• Work instructions: Retype the line containing "def senseCfgWrite (p" and each later line through the end of the listing, exactly as written, with no other lines.

◆ ◆ ◆

/-! ## Sense capture (R274–R279) -/

/-- Whether sense pin `k` captures. -/
def captures (s : State) (k : Nat) : Bool :=
  let p := pinOfSense k
  (sense s k).capture && pinFunc s p == 2 && !pairedOdd s p && viobOk s (bankOfPin p) && s.fab.released && (sleepNow s p).isNone
/-- The time of an edge (R275): TRIM × 8 ticks added, quantised to 8 ticks. -/
def senseTime (s : State) (k : Nat) (t : Tick) : Tick :=
  let trim := BitVec.ofInt 64 (sint 5 (fld (s.reg .timeSenseCfg k) 4 0) * 8)
  (t + trim) &&& ~~~(7 : BitVec 64)
/-- The filter window in ticks (R276): 4 ns are 512. -/
def senseWindow (s : State) (k : Nat) : Nat := max 2 (fld (s.reg .timeSenseCfg k) 15 8) * 512
/-- An edge has passed the filter (R274, R278, R283). -/
def senseEvent (k : Nat) (t : Tick) (rise : Bool) (s : State) : State :=
  let edges := fld (s.reg .timeSenseCfg k) 7 6
  if edges = 3 ∨ (edges = 1 ∧ rise) ∨ (edges = 2 ∧ !rise) then
    let c := 2048 + k
    let kind : BitVec 2 := if rise then 0 else 1
    let s := acceptEvent c t kind false s
    let s := s.setChan c { chan s c with lastTime := some t }
    let s := forEach ((List.range 16).filter (fun q => bitOf (qdCfg s q) 23 && fld (qdCfg s q) 21 16 == k))
      (fun q => sample q 4 t) s
    if subTakes (s.reg .timeSenseSub k) kind then
      chanPush c { time := t, kind := kind, order := false }
        (notifyOnce 0xA3 k (spoolDom s c).val 1 [w32 k]) s
    else s
  else s
/-- SENSE_EDGE (R276): `time` is the instant at which the edge crossed the threshold. -/
def senseEdge (k : Nat) (rise : Bool) (time : Tick) (s : State) : State :=
  if captures s k then
    match (sense s k).open_ with
    | none => s.setSense k { sense s k with open_ := some (time, rise) }
    | some (t0, r0) =>
      if (time - t0).toNat < senseWindow s k then glitch k (s.setSense k { sense s k with open_ := none })
      else senseEvent k (senseTime s k t0) r0 (s.setSense k { sense s k with open_ := some (time, rise) })
  else s
def execSenseEdge (k : Fin 64) (rise : Bool) (time : Tick) (s : State) : Host.Outcome State Fault Refusal :=
  .next (senseEdge k rise time s)
/-- FILTER_WINDOW_CLOSED (R276). -/
def windowClosed (k : Nat) (s : State) : State :=
  match (sense s k).open_ with
  | some (t0, r0) => senseEvent k (senseTime s k t0) r0 (s.setSense k { sense s k with open_ := none })
  | none => s
def execFilterWindowClosed (k : Fin 64) (s : State) : Host.Outcome State Fault Refusal := .next (windowClosed k s)
/-- SENSE_EVENT_SEND (R278). -/
def senseSend (k : Nat) (s : State) : State :=
  let b := k / 32
  let pt := portOf s (.pin b) 0
  if gateFree s pt (spoolDom s (2048 + k)) && coreLive s then
    chanSend (2048 + k) (0x1050 + b) pt (s.reg .timeSenseSub k) s
  else s
def execSenseEventSend (k : Fin 64) (s : State) : Host.Outcome State Fault Refusal := .next (senseSend k s)
/-- SENSE_SUB_WRITE (R291). -/
def senseSubWrite (p k : Nat) (v : Word) (s : State) : State :=
  checked [subStatus s p (2048 + k) v] (putSub .timeSenseSub k (2048 + k) v) s
def execSenseSubWrite (port : Fin 4) (k : Fin 64) (val : Word) (s : State) : Host.Outcome State Fault Refusal :=
  .next (served (senseSubWrite port k val) s)
/-- A sense pin may be enabled only where its spool has space (R293). -/
def senseSized (s : State) (k : Nat) (v : Word) : Bool := fld v 7 6 == 0 || (spoolOf s (2048 + k)).size != 0
/-- A TIME_SENSE_CFG write (R291). -/
def senseCfgWrite (p k : Nat) (v : Word) (s : State) : State :=
  checked [allow (mayReach s p (2048 + k)), within (senseSized s k v)]
    (fun s => s.putFields 0 .timeSenseCfg k 0 v) s

end Sys2Proof.Machine
end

◆ ◆ ◆

• Solved exercise:
def senseCfgWrite (p k : Nat) (v : Word) (s : State) : State :=
  checked [allow (mayReach s p (2048 + k)), within (senseSized s k v)]
    (fun s => s.putFields 0 .timeSenseCfg k 0 v) s

end Sys2Proof.Machine
end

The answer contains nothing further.